Data Infrastructure Engineer
Engineering
At Divar, we're at the forefront of technological innovation, providing cutting-edge solutions that empower business to thrive in today's digital landscape. As a rapidly growing tech company, we're looking for a talented and motivated Data Infrastructure Engineer to join our dynamic Infrastructure team. If you are passionate about building robust data systems and want to contribute to transformative projects, and excited about the opportunity to join a forward-thinking company and contribute to building data infrastructure that drives success we'd love to hear from you.
Position Summary
We are seeking a highly skilled Data Infrastructure Engineer to design, build, and maintain the scalable data infrastructure that powers our business intelligence and other data-driven operations. As a key member of our Infrastructure team, you will work closely with data scientists, data analysts, and other engineers to ensure seamless data integration and delivery.
Responsibilities
- Design, implement, and manage high-performance data pipelines and data architectures, ensuring efficient data flow and processing.
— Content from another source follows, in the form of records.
-- ==== Sys2Proof/Machine/Macsec.lean ====
section
/-!
DEFINITION. MACsec on line ports (R304-R308): the SecTAG and the GCM ciphers of IEEE Std 802.1AE-2018 (PRESUMED, log 38),
protection on transmit, validation on receive, and the SA commands.
-/
namespace Sys2Proof.Machine

/-! ### SA records and registers (R305, R306) -/

def aMsCtrl (p : Nat) : Nat := aLp (p / 4) + 0x8000 + 4 * (p % 4)
def aMsWindow (p : Nat) : Nat := aLp (p / 4) + 0x8010 + 4 * (p % 4)
def aMsCmd (g : Nat) : Nat := aLp g + 0x8020
def aMsStatus (g : Nat) : Nat := aLp g + 0x8024
def aMsData (g i : Nat) : Nat := aLp g + 0x8040 + 4 * i
def msCount (p off : Nat) (d : Dev) : Dev := count (aLp (p / 4) + 0x8100 + 0x40 * (p % 4) + off) d

def saValid (r : List Byte) : Bool := bit (byteAt r 4) 0
def saSci (r : List Byte) : List Byte := bytesAt r 8 8
def saPn (r : List Byte) : Nat := le r 16 8
def saKey (r : List Byte) : List Byte := bytesAt r 40 32
def Dev.xpn (d : Dev) (p : Nat) : Bool := d.flag (aMsCtrl p) 30

/-- The 96-bit nonce of a packet number. -/
def msIv (xpn : Bool) (r : List Byte) (pn : Nat) : Nat :=
  if xpn then beNat (bytesAt r 28 12) ^^^ (beNat (bytesAt r 24 4) * 2 ^ 64 + pn) else beNat (saSci r) * 2 ^ 32 + pn % 2 ^ 32

/-! ### Transmit (R304, R307) -/

/-- The SecTAG: EtherType, TCI and AN, SL, the low half of PN, and the SCI when it is included. -/
def secTag (protect sci : Bool) (an len pn : Nat) (r : List Byte) : List Byte :=
  let tci := an + (if protect then 12 else 0) + (if sci then 32 else 0)
  beBytes 2 0x88E5 ++ beBytes 1 tci ++ beBytes 1 (if len < 48 then len else 0) ++ beBytes 4 (pn % 2 ^ 32) ++ if sci then saSci r else []

/-- Protect a frame without FCS: its SecTAG, its data encrypted or only authenticated, and the ICV. -/
def msSeal (xpn protect sci : Bool) (an : Nat) (r b : List Byte) : List Byte :=
  let user := b.drop 12
  let head := b.take 12 ++ secTag protect sci an user.length (saPn r) r
  if protect then
    let x := gcmSeal (saKey r) (msIv xpn r (saPn r)) head user
    head ++ x.1 ++ x.2
  else head ++ user ++ (gcmSeal (saKey r) (msIv xpn r (saPn r)) (head ++ user) []).2

/-- MS_PN is raised when the PN passes its threshold (R307). -/
def msPn (p an pn : Nat) (d : Dev) : Dev :=
  let past := if d.xpn p then pn > 2 ^ 62 else pn > 0xC0000000
  when (past && !(d.port p).msWarned.contains an)
    (fun d => d |> updPort p (fun x => { x with msWarned := x.msWarned ++ [an] }) |> raise 0x09 p an 0) d

/-- Whether a frame is MACsec's to protect on a port. -/
def Dev.msProtects (d : Dev) (p : Nat) (b : List Byte) : Bool := d.flag (aMsCtrl p) 31 && be b 12 2 != 0x888E

/-- The protected frame; none when the SA is exhausted or there is no valid SA for TX_AN (log 39). -/
def msTransmit (p : Nat) (b : List Byte) (d : Dev) : Option (List Byte) × Dev :=
  let c := d.reg (aMsCtrl p)
  let an := wbits c 17 16
  match mfind (d.port p).msTx an with
  | none => (none, d)
  | some r =>
    let pn := saPn r
    if !saValid r then (none, d)
    else if pn ≥ (if d.xpn p then 2 ^ 64 - 1 else 0xFFFFFFFF) then (none, msCount p 4 d)
    else
      (some (msSeal (d.xpn p) (c.getLsbD 29) (c.getLsbD 28) an r b),
       d |> updPort p (fun x => { x with msTx := mput x.msTx an (putLe r 16 8 (pn + 1)) }) |> msCount p 0 |> msPn p an pn)

/-! ### Receive (R307) -/

/-- What MACsec leaves of a received frame without FCS: dropped, or delivered, with MACSEC_OK or not. -/
inductive MsRx where
  | drop
  | pass (b : List Byte) (ok : Bool)
deriving DecidableEq, Repr

/-- A received SecTAG: the secure data and ICV begin at `start`. -/
structure RxTag where
  tci : Nat
  sl  : Nat
  pn  : Nat
  start : Nat
deriving DecidableEq, Repr

def rxTagOf (b : List Byte) : RxTag :=
  let t := byteAt b 14
  { tci := t, sl := byteAt b 15, pn := be b 16 4, start := if bit t 5 then 28 else 20 }

/-- The SecTAG keeps the rules of IEEE Std 802.1AE-2018, 9.12. A PN field of 0 breaks them but for an extended PN, whose low
half it is. -/
def RxTag.good (t : RxTag) (xpn : Bool) (n : Nat) : Bool :=
  let data := n - t.start - 16
  !bit t.tci 7 && (xpn || t.pn != 0) && t.start + 16 ≤ n && t.sl < 48 && !(bit t.tci 5 && (bit t.tci 6 || bit t.tci 4)) &&
  !(bit t.tci 3 && !bit t.tci 2) && (if t.sl = 0 then data ≥ 48 else data ≥ t.sl)

/-- End of the secure data: SL bytes, or all but the ICV. -/
def RxTag.fin (t : RxTag) (n : Nat) : Nat := if t.sl = 0 then n - 16 else t.start + t.sl

/-- The SCI that a SecTAG stands for, none when it leaves it to the one peer. -/
def RxTag.sci (t : RxTag) (b : List Byte) : Option (List Byte) :=
  if bit t.tci 5 then some (bytesAt b 20 8)
  else if bit t.tci 6 then some (bytesAt b 6 6 ++ beBytes 2 (if bit t.tci 4 then 0 else 1))
  else none

/-- The receive SA of a frame: its slot and record. -/
def rxSa (m : Map (List Byte)) (t : RxTag) (b : List Byte) : Option (Nat × List Byte) :=
  m.find? fun e => e.1 % 4 == t.tci % 4 && saValid e.2 && (match t.sci b with | some s => saSci e.2 == s | none => true)

/-- The packet number in full: with XPN, the high half is recovered from the lowest acceptable one. -/
def fullPn (xpn : Bool) (low pn : Nat) : Nat :=
  if !xpn then pn
  else
    let h := low / 2 ^ 32
    let l := low % 2 ^ 32
    (if pn < l && bit l 31 && !bit pn 31 then h + 1 else h) * 2 ^ 32 + pn

/-- A frame with a good SecTAG and a valid SA. -/
def msOpen (p : Nat) (k : Nat) (r b : List Byte) (t : RxTag) (d : Dev) : MsRx × Dev :=
  let xpn := d.xpn p
  let pn := fullPn xpn (saPn r) t.pn
  let strict := d.fld (aMsCtrl p) 27 26 != 1
  let fin := t.fin b.length
  let head := b.take t.start
  let data := (b.take fin).drop t.start
  let icv := bytesAt b fin 16
  let enc := bit t.tci 3
  let x := if enc then gcmOpen (saKey r) (msIv xpn r pn) head data icv
    else (data, (gcmOpen (saKey r) (msIv xpn r pn) (head ++ data) [] icv).2)
  if d.flag (aMsCtrl p) 25 && pn < saPn r then (.drop, msCount p 0x18 d)
  else if !x.2 then
    if strict || enc then (.drop, msCount p 0x14 d) else (.pass (b.take 12 ++ data) false, msCount p 0x1C d)
  else
    let low := max (saPn r) (pn - (d.reg (aMsWindow p)).toNat)
    (.pass (b.take 12 ++ x.1) true,
     d |> updPort p (fun y => { y with msRx := mput y.msRx k (putLe r 16 8 low) }) |> msCount p 8)

/-- R307 for a received frame without FCS. -/
def msReceive (p : Nat) (b : List Byte) (d : Dev) : MsRx × Dev :=
  let v := d.fld (aMsCtrl p) 27 26
  if !d.flag (aMsCtrl p) 31 || v = 0 then (.pass b false, d)
  else if be b 12 2 != 0x88E5 then
    if be b 12 2 = 0x888E then (.pass b false, d)
    else if v = 1 then (.pass b false, msCount p 0xC d) else (.drop, msCount p 0xC d)
  else
    let t := rxTagOf b
    if !t.good (d.flag (aMsCtrl p) 30) b.length then (.drop, msCount p 0x20 d)
    else match rxSa (d.port p).msRx t b with
      | none => (if v = 1 && !bit t.tci 3 then .pass b false else .drop, msCount p 0x10 d)
      | some (k, r) => msOpen p k r b t d

/-! ### SA commands (R305, R306) -/

/-- The record in MS_DATA. -/
def msRecord (g : Nat) (d : Dev) : List Byte := (List.range 20).flatMap fun i => leBytes 4 (d.reg (aMsData g i)).toNat

/-- The first of the record's fields that is at fault. -/
def saFault (whole : Bool) (r : List Byte) : Option Nat :=
  if byteAt r 0 > 1 then some 0
  else if byteAt r 1 > 3 then some 1
  else if byteAt r 2 > 7 || (byteAt r 0 = 0 && byteAt r 2 != 0) then some 2
  else if byteAt r 3 > 3 then some 3
  else if !whole then none
  else if byteAt r 4 > 1 then some 4
  else if !zeroAt r 5 3 then some 5
  else if !zeroAt r 72 8 then some 72 else none

def msResult (g st det : Nat) (d : Dev) : Dev := setReg (aMsStatus g) (word (st + det * 256)) d

/-- The slot that a record names, and its record. -/
def saSlot (g : Nat) (r : List Byte) (d : Dev) : Option (List Byte) :=
  let x := d.port (4 * g + byteAt r 1)
  if byteAt r 0 = 0 then mfind x.msTx (byteAt r 3) else mfind x.msRx (4 * byteAt r 2 + byteAt r 3)

/-- Change the slot. -/
def saStore (g : Nat) (r : List Byte) (v : Option (List Byte)) (d : Dev) : Dev :=
  let put := fun (m : Map (List Byte)) k => match v with | some x => mput m k x | none => mdel m k
  updPort (4 * g + byteAt r 1) (fun x =>
    if byteAt r 0 = 0 then { x with msTx := put x.msTx (byteAt r 3), msWarned := x.msWarned.filter (· != byteAt r 3) }
    else { x with msRx := put x.msRx (4 * byteAt r 2 + byteAt r 3) }) d

/-- Run an SA operation: the record's fields are judged first. -/
def msRun (g : Nat) (whole : Bool) (go : List Byte → Dev → Dev) (d : Dev) : Dev :=
  let r := msRecord g d
  match saFault whole r with
  | some o => msResult g stBadParam o d
  | none => go r d

/-- Store the record; one without VALID invalidates its slot. -/
def msWrite (g : Nat) (d : Dev) : Dev :=
  msRun g true (fun r d => d |> saStore g r (if saValid r then some r else none) |> msResult g stOk 0) d

/-- The record as it stands, its key read as 0. -/
def msRead (g : Nat) (d : Dev) : Dev :=
  msRun g false (fun r d => match saSlot g r d with
    | none => msResult g stNotFound 0 d
    | some x =>
      let y := putBytes x 40 (leBytes 32 0)
      d |> each (List.range 20) (fun i => setReg (aMsData g i) (word (le y (4 * i) 4))) |> msResult g stOk 0) d

def msInvalidate (g : Nat) (d : Dev) : Dev :=
  msRun g false (fun r d => match saSlot g r d with
    | none => msResult g stNotFound 0 d
    | some _ => d |> saStore g r none |> msResult g stOk 0) d

/-- Whether an operation is in progress. -/
def Dev.msBusy (d : Dev) (g : Nat) : Bool := d.flag (aMsCmd g) 31

/-- GO starts an operation; while one is in progress the write is ignored and counted (R305). -/
def msGo (g op : Nat) (d : Dev) : Dev :=
  if d.msBusy g then badAccess d
  else d |> setFlag (aMsCmd g) 31 true |> setFld (aMsCmd g) 1 0 op |> msResult g stPending 0

/-- The operation in progress takes effect between two frames of the port (R306): ahead of the group's next frame, or when time
passes with no command waiting (DESIGN CHOICE, log 146). OP 0 is answered BAD_PARAM. -/
def msSettle (g : Nat) (d : Dev) : Dev :=
  if !d.msBusy g then d
  else
    let op := d.fld (aMsCmd g) 1 0
    d |> setFlag (aMsCmd g) 31 false
      |> (if op = 1 then msWrite g else if op = 2 then msRead g else if op = 3 then msInvalidate g else msResult g stBadParam 0)

/-- MS_WRITE_SA (R306). -/
def execMsWriteSa (q : Requester) (g : Fin 32) (s : State) : Host.Outcome State Fault Refusal :=
  .next (s.atRegAll q (aLp g + 0x8020) fun _ d => msGo g 1 d)
/-- MS_READ_SA (R306). -/
def execMsReadSa (q : Requester) (g : Fin 32) (s : State) : Host.Outcome State Fault Refusal :=
  .next (s.atRegAll q (aLp g + 0x8020) fun _ d => msGo g 2 d)
/-- MS_INVALIDATE_SA (R306). -/
def execMsInvalidateSa (q : Requester) (g : Fin 32) (s : State) : Host.Outcome State Fault Refusal :=
  .next (s.atRegAll q (aLp g + 0x8020) fun _ d => msGo g 3 d)

end Sys2Proof.Machine
end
- Develop, test, and optimize ETL (Extract, Transform, Load) processes to support data warehouse solutions and maintain data integrity.
- Collaborate with cross-functional teams to understand and address data infrastructure needs, supporting self-service analytics and other data services.
- Monitor and troubleshoot data infrastructure for performance, security, and reliability.
- Implement best practices for data governance, data quality, and data security across the data lifecycle.
- Stay up-to-date with emerging trends and technologies in data engineering and infrastructure to continually improve and innovate.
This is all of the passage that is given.